Find the line with "n => .ok ⟨mn, n⟩" in the records below. Copy it and every line after it, up to and including the line with "(BitVec.ofNat 16 l.operand))".

= Beginning of Section =

-- ==== Sys2Proof/Machine/Text.lean ====
section
/-! DEFINITION. The text form of a request and of an exchange (30_encoding.md R44, R45; log 7). -/

namespace Sys2Proof.Machine

/-- Why a line of text gives no request. -/
inductive TextError where
  /-- Only spaces and a comment. -/
  | noRequest
  /-- The first word is no spelling of an operation. -/
  | unknownMnemonic
  /-- The operand is missing or no unsigned literal. -/
  | notALiteral
  /-- The literal lies outside [0, 65535]. -/
  | operandTooLarge (n : Nat)
  deriving DecidableEq, Repr

/-- The value of a digit in base `base`. -/
def digitValue (base : Nat) (c : Char) : Option Nat :=
  let n := c.toNat
  let v := if 48 ≤ n ∧ n ≤ 57 then n - 48
    else if 97 ≤ n ∧ n ≤ 102 then n - 87
    else if 65 ≤ n ∧ n ≤ 70 then n - 55
    else base
  if v < base then some v else none

/-- The digits of a literal, most significant first, after the value `acc` of those already read. -/
def digitsValue (base : Nat) : Nat → List Char → Option Nat
  | acc, [] => some acc
  | acc, c :: cs =>
    match digitValue base c with
    | some v => digitsValue base (acc * base + v) cs
    | none => none

/-- An unsigned literal, decimal or hexadecimal with the prefix `0x` (30_encoding.md R44). -/
def literalValue : List Char → Option Nat
  | [] => none
  | '0' :: 'x' :: [] => none
  | '0' :: 'x' :: c :: cs => digitsValue 16 0 (c :: cs)
  | c :: cs => digitsValue 10 0 (c :: cs)

/-- The spellings of the two operations (30_encoding.md R44). -/
def mnemonicOf (cs : List Char) : Option Mnemonic :=
  if cs = ['S', 'I', 'N'] ∨ cs = ['s', 'i', 'n'] ∨ cs = ['s', 'i', 'n', 'e'] then some .sin
  else if cs = ['C', 'O', 'S'] ∨ cs = ['c', 'o', 's'] ∨ cs = ['c', 'o', 's', 'i', 'n', 'e'] then some .cos
  else none

/-- A line without its comment and the spaces before it. -/
def stripComment (cs : List Char) : List Char :=
  ((cs.takeWhile (· ≠ ';')).reverse.dropWhile (· = ' ')).reverse

/-- A line of text: a mnemonic, one space, one operand (30_encoding.md R44). A line that carries its response after `=>` is
written by `renderExchange` and not read back: it is `notALiteral` (DESIGN CHOICE, safe; log 7). -/
def parseLine (cs : List Char) : Except TextError Line :=
  match stripComment cs with
  | [] => .error .noRequest
  | c :: rest =>
    let line := c :: rest
    match mnemonicOf (line.takeWhile (· ≠ ' ')) with
    | none => .error .unknownMnemonic
    | some mn =>
      match literalValue ((line.dropWhile (· ≠ ' ')).drop 1) with
      | none => .error .notALiteral
      | some n => .ok ⟨mn, n⟩

/-- The instruction of a well-formed line. -/
def assembleLine (l : Line) : Except TextError Instr :=
  if l.wellFormed then
    .ok (match l.mnemonic with
      | .sin => .sin (BitVec.ofNat 16 l.operand)
      | .cos => .cos (BitVec.ofNat 16 l.operand))
  else .error (.operandTooLarge l.operand)

/-- The instruction that a line of text stands for. -/
def assemble (cs : List Char) : Except TextError Instr :=
  match parseLine cs with
  | .ok l => assembleLine l
  | .error e => .error e

/-- The decimal digits of `n`; `fuel` above `n` is enough. -/
def decimalDigits : Nat → Nat → List Char
  | 0, _ => []
  | fuel + 1, n => if n < 10 then [Nat.digitChar n] else decimalDigits fuel (n / 10) ++ [Nat.digitChar (n % 10)]

/-- A number in decimal, without leading zeros. -/
def decimal (n : Nat) : List Char := decimalDigits (n + 1) n

/-- A signed number in decimal. -/
def signedDecimal : Int → List Char
  | .ofNat n => decimal n
  | .negSucc n => '-' :: decimal (n + 1)

/-- A 16-bit pattern as `0x` and four hexadecimal digits. -/
def hexPattern (p : RespWord) : List Char :=
  '0' :: 'x' :: [Nat.digitChar (p.toNat / 4096 % 16), Nat.digitChar (p.toNat / 256 % 16),
    Nat.digitChar (p.toNat / 16 % 16), Nat.digitChar (p.toNat % 16)]

/-- A request in text. -/
def renderInstr : Instr → List Char
  | .sin a => ['S', 'I', 'N', ' '] ++ decimal a.toNat
  | .cos a => ['C', 'O', 'S', ' '] ++ decimal a.toNat

/-- A request and its response after `=>`, as a signed decimal and as a pattern (30_encoding.md R44). -/
def renderExchange (i : Instr) (p : RespWord) : List Char :=
  renderInstr i ++ [' ', '=', '>', ' '] ++ signedDecimal (RespWord.value p) ++ [' ', '('] ++ hexPattern p ++ [')']

end Sys2Proof.Machine
end

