/-- A number that fits a request word decodes as that word (30_encoding.md R43). -/
theorem decodeNat_ok {w : Nat} (h : w < 131072) : decodeNat w = .ok (decode (BitVec.ofNat 17 w)) := if_pos h

/-- Settles O4: a number below 2^17 is the encoding of SIN or of COS, and a longer one is no request word. -/
theorem numbersOfSeventeenBitsDecode : Obligations.NumbersOfSeventeenBitsDecode := by
  intro w
  have value : w < 131072 → (BitVec.ofNat 17 w).toNat = w := fun h => Nat.mod_eq_of_lt h
  refine ⟨fun sin => ?_, fun op cos => ?_, fun long => if_neg (Nat.not_lt.mpr long)⟩
  · rw [decodeNat_ok (by omega), decode_eq, value (by omega), if_pos (by omega), Nat.mod_eq_of_lt sin]
  · rw [decodeNat_ok cos, decode_eq, value cos, if_neg (by omega), show w % 65536 = w - 65536 by omega]

end Sys2Proof
end

section
/-! SUPPORT. The response of an operation, and the step and the run that give it (10_state.md R20,
70_reset_and_hazards.md R111, R112). -/

namespace Sys2Proof.Machine

/-- The angle that enters the sine path (42_sine_engine.md R68, 43_cosine_adapter.md R74). -/
def pathAngle : Instr → Nat
  | .sin a => a.toNat
  | .cos a => (a.toNat + 4096) % 16384

/-- The response that an operation gets over a ROM, in whatever state (10_state.md R20). -/
def responseOf (m : Memory) (i : Instr) : RespWord := respPattern (sineValue m.entry (pathAngle i))

/-- The one thing an operation does: it gives its response. -/
theorem exec_eq (i : Instr) (s : State) : exec i s = .next (s.respond (responseOf s.rom i)) := by
  cases i with
  | sin a => exact exec_sin a s
  | cos a => exact exec_cos a s

/-- The state after an operation is the state with its response. -/
theorem eq_respond_of_exec {i : Instr} {s t : State} (h : exec i s = .next t) : t = s.respond (responseOf s.rom i) :=
  Host.Outcome.next.inj (h.symm.trans (exec_eq i s))

theorem answers_response (s : State) (i : Instr) : Answers s i (responseOf s.rom i).toInt :=
  ⟨responseOf s.rom i, exec_eq i s, rfl⟩

/-- A response depends on the 17 entries and on nothing else of a ROM. -/
theorem responseOf_congr {m m' : Memory} (same : ∀ k, k < 17 → lookup m k = lookup m' k) (i : Instr) :
    responseOf m i = responseOf m' i := by
  have entries : ∀ k, k < 17 → m.entry k = m'.entry k := fun k hk =>
    entry_of_lookup hk ((same k hk).trans (lookup_ok m' hk))
  rw [responseOf, responseOf, sineValue_congr entries]

/-- Settles O9: both states answer the response over their ROM, and the entries of the two ROMs are the same. -/
theorem responseDependsOnRequestAndRomOnly : Obligations.ResponseDependsOnRequestAndRomOnly := by
  intro s t i same
  refine ⟨(responseOf s.rom i).toInt, answers_response s i, ?_⟩
  rw [responseOf_congr same]
  exact answers_response t i

/-- Settles O10: the state after an operation differs from the one before in one more response. -/
theorem frameOfSinAndCos : Obligations.FrameOfSinAndCos := by
  intro s t i h
  obtain rfl := eq_respond_of_exec h
  exact ⟨rfl, fun _ _ => rfl, rfl, responseOf s.rom i, rfl⟩

/-- A step with a request presented runs the operation that it decodes to (70_reset_and_hazards.md R111). -/
theorem step_of_request {s : State} {w : ReqWord} {rest : List ReqWord} (h : s.requests = w :: rest) :
    step s = exec (decode w) { s with requests := rest } := by
  rcases step_cases s with ⟨none, -⟩ | ⟨v, tail, head, serve⟩
  · exact absurd (none.symm.trans h) (List.cons_ne_nil w rest).symm
  · obtain ⟨rfl, rfl⟩ := List.cons.inj (h.symm.trans head)
    exact serve

/-- A step without a request changes nothing (log 1). -/
theorem step_idle {s : State} (h : s.requests = []) : step s = .next s := by
  rcases step_cases s with ⟨-, idle⟩ | ⟨w, rest, head, -⟩
  · exact idle
  · exact absurd (head.symm.trans h) (List.cons_ne_nil w rest)

/-- Settles O6: the two kinds of step, and decoding undoes encoding. -/
theorem stepRunsTheDecodedRequest : Obligations.StepRunsTheDecodedRequest := by
  refine ⟨fun s w rest h => step_of_request h, fun s i rest h => ?_, fun s h => step_idle h⟩
  rw [step_of_request h, decode_encode]

/-- A request is served by its response (60_exceptions.md R91). -/
theorem step_eq_respond {s : State} {w : ReqWord} {rest : List ReqWord} (h : s.requests = w :: rest) :
    step s = .next (State.respond { s with requests := rest } (responseOf s.rom (decode w))) :=
  (step_of_request h).trans (exec_eq _ _)

/-- Settles O7: a request is served by its response, and every step answers a next state. -/
theorem everyRequestWordIsAnswered : Obligations.EveryRequestWordIsAnswered := by
  intro s
  obtain ⟨t, next⟩ := exists_step_next s
  refine ⟨fun w rest h => ⟨responseOf s.rom (decode w), step_eq_respond h⟩, fun f stop => ?_, fun r stop => ?_⟩
  · cases next.symm.trans stop
  · cases next.symm.trans stop

/-- A run answers its requests in order, each by its own response (70_reset_and_hazards.md R112). -/
theorem run_eq_responses (n : Nat) (s : State) (h : n ≤ s.requests.length) : core.run n s = .next
    { rom := s.rom, requests := s.requests.drop n,
      responses := s.responses ++ (s.requests.take n).map fun w => responseOf s.rom (decode w) : State } := by
  induction n generalizing s with
  | zero => simp [run_zero]
  | succ n ih =>
    cases stream : s.requests with
    | nil => simp [stream] at h
    | cons w rest =>
      rw [stream, List.length_cons] at h
      rw [run_succ n (step_eq_respond stream), ih _ (Nat.le_of_succ_le_succ h)]
      simp

/-- Settles O8: the function is the response over the ROM, which every step keeps. -/
theorem runAnswersTheRequestStream : Obligations.RunAnswersTheRequestStream := by
  intro s
  refine ⟨fun w => responseOf s.rom (decode w), fun t w same => ?_, fun n h => run_eq_responses n s h⟩
  rw [← same]
  exact exec_eq (decode w) t

/-- Settles O12: the ROM after reset lists no cell and holds the table, and no response is given. -/
theorem invariantHoldsAtReset : Obligations.InvariantHoldsAtReset where
  canonical := rfl
  table := holdsTable_reset
  responses _ given := absurd given List.not_mem_nil

/-- An operation keeps the invariant: its ROM meets the contract, so its response is not 0x8000 (30_encoding.md R38). -/
theorem State.Inv.of_exec {s t : State} (inv : s.Inv) {i : Instr} (h : exec i s = .next t) : t.Inv := by
  obtain rfl := eq_respond_of_exec h
  refine ⟨inv.canonical, inv.table, fun p given => ?_⟩
  rcases List.mem_append.mp given with before | new
  · exact inv.responses p before
  · rw [List.mem_singleton.mp new]
    exact inv.table.meetsContract.response_ne_min h rfl

/-- Settles O13: an idle step changes nothing; otherwise taking the request leaves ROM and responses, and the operation
keeps the invariant. -/
theorem stepKeepsTheInvariant : Obligations.StepKeepsTheInvariant := by
  intro s t inv h
  rcases step_cases s with ⟨-, idle⟩ | ⟨w, rest, -, serve⟩
  · obtain rfl := Host.Outcome.next.inj (idle.symm.trans h)
    exact inv
  · have taken : State.Inv { s with requests := rest } := ⟨inv.canonical, inv.table, inv.responses⟩
    exact taken.of_exec (serve.symm.trans h)

end Sys2Proof.Machine
end

section
/-! SUPPORT. A line of text reads back as its request (30_encoding.md R44; log 7). -/

namespace Sys2Proof.Machine

/-- The capital spelling of an operation, which the writer uses (30_encoding.md R44). -/
def spelling : Mnemonic → List Char
  | .sin => ['S', 'I', 'N']
  | .cos => ['C', 'O', 'S']

theorem spelling_plain (mn : Mnemonic) : ∀ c ∈ spelling mn, c ≠ ';' := by
  cases mn <;> simp [spelling]

/-- The instruction of an operation and an operand. -/
def instrOf : Mnemonic → Angle → Instr
  | .sin, a => .sin a
  | .cos, a => .cos a

/-- `cs` is written without spaces and comment signs, and reads as the literal `n` (30_encoding.md R44). -/
structure ReadsAs (cs : List Char) (n : Nat) : Prop where
  value : literalValue cs = some n
  plain : ∀ c ∈ cs, c ≠ ';' ∧ c ≠ ' '

theorem ReadsAs.ne_nil {cs : List Char} {n : Nat} (h : ReadsAs cs n) : cs ≠ [] := by
  rintro rfl
  cases h.value

theorem decimal_readsAs (n : Nat) : ReadsAs (decimal n) n where
  value := literalValue_decimal n
  plain c hc :=
    have ⟨_, _, digits⟩ := decimalDigits_spec (n + 1) n (Nat.lt_succ_self n)
    ⟨(digits c hc).1, (digits c hc).2.1⟩
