-- ==== Sys2Proof/Tests/Slice0.lean ====
section
/-! SUPPORT. The model's own tests, with expected results from spec/95_test_vectors.md (W and V numbers), and for every
obligation with hypotheses a witness that meets them. -/

namespace Sys2Proof.Tests

open Sys2Proof Sys2Proof.Machine

/-! ## Helpers -/

/-- The default addresses, and concrete values for the OPEN parameters. -/
def params : Params where
  kbsrAddr := 0xFE00#16
  kbdrAddr := 0xFE02#16
  haltNotice := [0x2A#8]
  inPrompt := [0x3E#8]
  eofWord := 0xFFFF#16
  unknownTrapPolicy := .noop

/-- Reset with those parameters and a memory. -/
def boot0 (m : Memory) : State := { State.reset with params := params, mem := m }

/-- The same, with one instruction word at 0x3000. -/
def one (w : Word) : State := boot0 [(0x3000, w)]

/-- The next state, if there is one. -/
def next? : Result → Option State
  | .next t => some t
  | .fault _ => none
  | .refused _ => none

/-- A register, COND and PC after one step. -/
def after (r : RegNum) (s : State) : Option (Word × Cond × Word) := (next? (step s)).map fun t => (t.reg r, t.cond, t.pc)

/-- A memory word, COND and PC after one step. -/
def stored (a : Word) (s : State) : Option (Word × Cond × Word) := (next? (step s)).map fun t => (t.word a, t.cond, t.pc)

/-- The output, R7 and RunState after one step. -/
def written (s : State) : Option (List Byte × Word × RunState) :=
  (next? (step s)).map fun t => (t.output, t.reg 7, t.runState)

/-! ## WellFormed: the one check, with ill-formed terms -/

theorem test_wf_refuses_first_service_vector : (Instr.trap 0x20#8).wellFormed = false := by decide
theorem test_wf_refuses_last_service_vector : (Instr.trap 0x25#8).wellFormed = false := by decide

/-! ## Decoding: words written out bit by bit from the formats of 30_encoding.md R76 -/

theorem test_decode_operate :
    decode 0b0001_000_001_0_00_010#16 = .addReg 0 1 2 ∧ decode 0b0001_010_010_1_10000#16 = .addImm 2 2 0x10#5 ∧
    decode 0b0101_010_011_0_00_100#16 = .andReg 2 3 4 ∧ decode 0b0101_001_001_1_10000#16 = .andImm 1 1 0x10#5 ∧
    decode 0b1001_001_010_111111#16 = .not 1 2 := by decide

theorem test_decode_control :
    decode 0b0000_100_000000101#16 = .br true false false 5#9 ∧ decode 0b0000_010_000000101#16 = .br false true false 5#9 ∧
    decode 0b0000_001_000000101#16 = .br false false true 5#9 ∧ decode 0b1100_000_010_000000#16 = .jmp 2 ∧
    decode 0b0100_1_10000000000#16 = .jsr 0x400#11 ∧ decode 0b0100_0_00_011_000000#16 = .jsrr 3 := by decide

theorem test_decode_load_store :
    decode 0b0010_000_000000010#16 = .ld 0 2#9 ∧ decode 0b1010_001_000000001#16 = .ldi 1 1#9 ∧
    decode 0b0110_010_011_111111#16 = .ldr 2 3 0x3F#6 ∧ decode 0b1110_101_000000000#16 = .lea 5 0#9 ∧
    decode 0b0011_000_000000010#16 = .st 0 2#9 ∧ decode 0b1011_001_000000001#16 = .sti 1 1#9 ∧
    decode 0b0111_010_011_000001#16 = .str 2 3 1#6 := by decide

theorem test_decode_trap :
    decode 0b1111_0000_00100000#16 = .getc ∧ decode 0b1111_0000_00100001#16 = .out ∧
    decode 0b1111_0000_00100010#16 = .puts ∧ decode 0b1111_0000_00100011#16 = .in_ ∧
    decode 0b1111_0000_00100100#16 = .putsp ∧ decode 0b1111_0000_00100101#16 = .halt ∧
    decode 0b1111_0000_00011111#16 = .trap 0x1F#8 := by decide

theorem test_decode_reserved :
    decode 0b1000_000000000000#16 = .rti 0#12 ∧ decode 0b1101_111111111111#16 = .res 0xFFF#12 := by decide

/-- V5, V15, V35, V74: ignored bits. -/
theorem test_decode_ignores_unnamed_bits :
    decode 0x105A#16 = decode 0x1042#16 ∧ decode 0x9280#16 = decode 0x92BF#16 ∧ decode 0x47FF#16 = decode 0x41C0#16 ∧
    decode 0xFF25#16 = decode 0xF025#16 ∧ decode 0xCE3F#16 = decode 0xC000#16 := by decide

/-- K7: the ignored bits of an encoded NOT are all ones. -/
theorem test_encode_not : encode (.not 1 2) = 0x92BF#16 := by decide

theorem test_decode_table_word :
    decodeTableWord 16 0x1042 = some (.addReg 0 1 2) ∧ decodeTableWord 16 0x11042 = none := by decide

/-- W1. -/
theorem test_sext_examples :
    sext 5 0b11111#16 = some 0xFFFF#16 ∧ sext 5 0b10000#16 = some 0xFFF0#16 ∧ sext 6 0b100000#16 = some 0xFFE0#16 ∧
    sext 9 0x0FF#16 = some 0x00FF#16 ∧ sext 11 0x400#16 = some 0xFC00#16 := by decide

= End of Section =

## [Written reply]
      | some n => .ok ⟨mn, n⟩

/-- The instruction of a well-formed line. -/
def assembleLine (l : Line) : Except TextError Instr :=
  if l.wellFormed then
    .ok (match l.mnemonic with
      | .sin => .sin (BitVec.ofNat 16 l.operand)
      | .cos => .cos (BitVec.ofNat 16 l.operand))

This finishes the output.